Meeting Room II -- LeetCode

[Question]

Given an array of meeting time intervals consisting of start and end times [[s1,e1],[s2,e2],...] (si < ei), find the minimum number of conference rooms required.

For example, Given [[0, 30],[5, 10],[15, 20]], return 2.

[Analysis]

This is another interval related problem. First, we can sort all the starts (s1, s2, ...) and ends (e1, e2, ...) into two series.

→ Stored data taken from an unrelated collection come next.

/-- The n bytes from a location, byte by byte, with the bytes of the line being formed in place of what the home
holds; each byte read is one of the line's next (R240: overlap obeys the ascending order). -/
def State.cpyBytes (s : State) (dst : Option Nat) (pend : List (Nat × Byte)) (l : Loc) : Nat → List Byte
  | 0 => []
  | n + 1 =>
    let b := match l.key with
      | some k => (tblGet pend k).getD (s.homeByte l)
      | none => 0
    let pend := match dst with
      | some d => (d, b) :: pend
      | none => pend
    b :: s.cpyBytes (dst.map (· + 1)) pend (l.plus 1) n

/-- Progress of an entry: done, or the state in which the event ends. -/
inductive CRun where
  | go (i : CItem) (s : State)
  | stop (s : State)

/-- Reading operand bytes until `lim` are held: the source (`dig` false) or the expected digest. `dst` is the key of
the destination's byte 0 of the line being formed, which begins at byte `base`. -/
def State.cpyRead (st : Nat) (dig : Bool) (dst : Option (Nat × Nat)) (lim : Nat) :
    Nat → CItem → State → CRun
  | 0, i, s => .go i s
  | fuel + 1, i, s =>
    let have_ := if dig then i.dgot else i.got
    let p := have_.length
    if lim ≤ p then .go i s
    else
      let sla := if dig then i.gsla else i.ssla
      let a := (if dig then i.dig else i.src) + BitVec.ofNat 64 p
      let n := min (lim - p) (64 - a.toNat % 64)
      match s.cpyLoc st i sla a .read with
      | .stop x => .stop (s.cpyXlat st i (.copyRead n) a x)
      | .away => .stop (s.cpyAway st i (cpyReq st i (s.cpyWho i a) (.copyRead n) a))
      | .loc (.pcie x) =>
        let s := s.cpySet st i
        let id := s.nextId
        let func := ((s.die (gvaDie a)).ctxEntry (s.cpyWho i a).ctx).func.toNat
        let s := s.addReq { cpyReq st i (s.cpyWho i a) (.copyRead n) a with stage := .hostOut (.pcie x) }
        .stop { s with pcie := s.pcie ++ [.read id func x n] }
      | .loc l =>
        match s.recall l n false with
        | some s' => .stop (s'.cpySet st i)
        | none =>
          let inr := ((numsFrom 0 n).filter fun k => s.inPlate (l.plus k)).length
          match if inr = 0 then none else s.readPoison l inr with
          | some k => .stop (s.cpyFail st i (poisonCode 3 k) a)
          | none =>
            let s := s.cpyOor i sla a l n
            let pend := match dst with
              | some (k, base) => (have_.drop base).zipIdx.map fun e => (k + e.2, e.1)
              | none => []
            let bs := s.cpyBytes (dst.map fun e => e.1 + (p - e.2)) pend l n
            let i := if dig then { i with dgot := i.dgot ++ bs } else { i with got := i.got ++ bs }
            s.cpyRead st dig dst lim fuel i

/-- One write of an entry, within a line: at its home, as a posted write, or in a flit to another package. A partial
write whose block cannot be fetched is METAPOISON (R215). -/
def State.cpyWrite (s : State) (st : Nat) (i : CItem) (a : Word) (bs : List Byte) : CRun :=
  let next : CItem := { i with put := i.put + bs.length }
  match s.cpyLoc st i i.dsla a .write with
  | .stop x => .stop (s.cpyXlat st i .copyWrite a x)
  | .away =>
    let off := a.toNat % 64
    .stop (s.cpyAway st i { cpyReq st i (s.cpyWho i a) .copyWrite a with
      mask := BitVec.ofNat 64 ((2 ^ bs.length - 1) * 2 ^ off)
      data := BitVec.ofNat 512 (ofBytes bs * 2 ^ (8 * off)) })
  | .loc (.pcie x) =>
    let func := ((s.die (gvaDie a)).ctxEntry (s.cpyWho i a).ctx).func.toNat
    .go next { s with pcie := s.pcie ++ [.write func x bs.length (BitVec.ofNat 2048 (ofBytes bs)) false] }
  | .loc l =>
    match s.recall l bs.length with
    | some s' => .stop (s'.cpySet st i)
    | none =>
      let s := s.cpyOor i i.dsla a l bs.length
      let (s', lost) := s.writeBlock l (bs.map fun b => (true, b))
      if lost then .stop (s'.cpyFail st i 0x1E1 (blockOf a)) else .go next s'

/-- The room up to the end of the destination's line. -/
def CItem.room (i : CItem) : Nat := 64 - (i.dst.toNat + i.put) % 64

/-- Writing given bytes, the first `done` of which are written, line by line. -/
def State.cpyPutAll (st : Nat) (bytes : List Byte) : Nat → Nat → CItem → State → CRun
  | 0, _, i, s => .go i s
  | fuel + 1, done, i, s =>
    if bytes.length ≤ done then .go i s
    else
      let bs := (bytes.drop done).take i.room
      match s.cpyWrite st i (i.dst + BitVec.ofNat 64 i.put) bs with
      | .stop s' => .stop s'
      | .go i' s' => s'.cpyPutAll st bytes fuel (done + bs.length) i'
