-- ==== Sys2Proof/Machine/MemEvents.lean ====
section
/-! DEFINITION. The memory system's events: results that arrive, merges, fills, releases, kind queries and
host-window accesses (R31, R34, R193, R195, R198, R203, R212, R215, R245, R246). -/

namespace Sys2Proof.Machine

/-! ### Writing a strand's register wherever the strand is (R31, R34) -/

/-- Changing the chord that a strand belongs or belonged to, resident or saved. -/
def State.modChordOf (s : State) (tag : Nat) (f : Chord → Chord) : State :=
  { s with saved := s.saved.map fun v =>
      match v with
      | .slot a b t c => .slot a b t c
      | .chord a c ts b d e => .chord a (if tag ∈ c.tags then f c else c) ts b d e }

/-- The station whose chord a strand belongs or belonged to. -/
def State.chordStation (s : State) (tag : Nat) : Option Nat :=
  (s.stations.find? fun e => (e.2.chord.map fun c => c.tags.contains tag).getD false).map (·.1)

/-- A result's write of a shared register. An instruction that waited at issue for it and writes in the same cycle is the later-issued
one, and its write stands (R33); a read in the cycle returns the old value (R30). -/
def Station.arriveY (S : Station) (i : Fin 16) (c : SCell) : Station :=
  match S.chord with
  | some ch => { S with chord := some { ch with yreg := ch.yreg.set i c }, same := .y i 0 ((oldY i S.same).getD ch.yreg[i]) :: S.same }
  | none => S

def Station.arriveW (S : Station) (i : Fin 8) (c : VCell) : Station :=
  match S.chord with
  | some ch => { S with chord := some { ch with wreg := ch.wreg.set i c }, same := .w i 0 ((oldW i S.same).getD ch.wreg[i]) :: S.same }
  | none => S

/-- Writing a scalar register of the strand with a tag. -/
def State.writeTagS (s : State) (tag : Nat) (r : SReg) (c : SCell) : State :=
  match r with
  | .x i =>
    match s.slotOfTag tag with
    | some k => s.setScell k r c
    | none => s.modTag tag fun t => { t with x := if i = 0 then t.x else t.x.set i c }
  | .y i =>
    match s.chordStation tag with
    | some st => s.modStation st fun S => S.arriveY i c
    | none => s.modChordOf tag fun ch => { ch with yreg := ch.yreg.set i c }

/-- Writing a vector register of the strand with a tag. -/
def State.writeTagV (s : State) (tag : Nat) (r : VReg) (c : VCell) : State :=
  match r with
  | .v i =>
    match s.slotOfTag tag with
    | some k => s.setVcell k r c
    | none => s.modTag tag fun t => { t with v := t.v.set i c }
  | .w i =>
    match s.chordStation tag with
    | some st => s.modStation st fun S => S.arriveW i c
    | none => s.modChordOf tag fun ch => { ch with wreg := ch.wreg.set i c }
  | .q _ => s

Then, for each ends 'e', count how many starts are before 'e' -- that is how many rooms we need before time 'e'. Time complexity is O(N Log N), space complexity is O(N).

The similar problems: "Non-overlapping Intervals", "Minimum Number of Arrows to Burst Balloons".

[Solution]
public class Solution {
    public int minMeetingRooms(vector<Interval> intervals) {
        vector<int> starts(intervals.size(), 0);
        vector<int> ends(intervals.size(), 0);
        for (int i=0; i<intervals.size(); i++) {
            starts[i] = intervals[i].start;
            ends[i] = intervals[i].end;
        }
        sort (starts.begin(), starts.end());
        sort(ends.begin(), ends.end());
        int room=0; int j=0;
        int res =0;
        for (auto e: ends) {
            while (starts[j]<e) {
                j++; room++;
                res = max(res, room);
            }
            room--;
         }
         return res;
    }
}

//
// Using Hash Table
//

class Solution {
public:
    int minMeetingRooms(vector<Interval>& intervals) {
        map<int, int> m;
        for (auto a : intervals) {
            m[a.start]++;
            m[a.end]--;
        }
        int rooms = 0, res = 0;
        for (auto it : m) {
            res = max(res, rooms += it.second);
        }
        return res;
    }
};

Non-overlapping Intervals -- LeetCode 435

[Question]

Given a collection of intervals, find the minimum number of intervals you need to remove to make the rest of the intervals non-overlapping.

Note:

1. You may assume the interval's end point is always bigger than its start point.
2. Intervals like [1,2] and [2,3] have borders "touching" but they don't overlap each other.

Example 1:

Input: [ [1,2], [2,3], [3,4], [1,3] ]

Output: 1

Explanation: [1,3] can be removed and the rest of intervals are non-overlapping.

Example 2:

Input: [ [1,2], [1,2], [1,2] ]

Output: 2

Explanation: You need to remove two [1,2] to make the rest of intervals non-overlapping.

Example 3:

Input: [ [1,2], [2,3] ]

Output: 0

Explanation: You don't need to remove any of the intervals since they're already non-overlapping.

[Analysis]
This problem is equivalent to the problem "Minimum Number of Arrows to Burst Balloons". Instead of counting the overlapping intervals, this problem needs to calculate the number of redundant intervals.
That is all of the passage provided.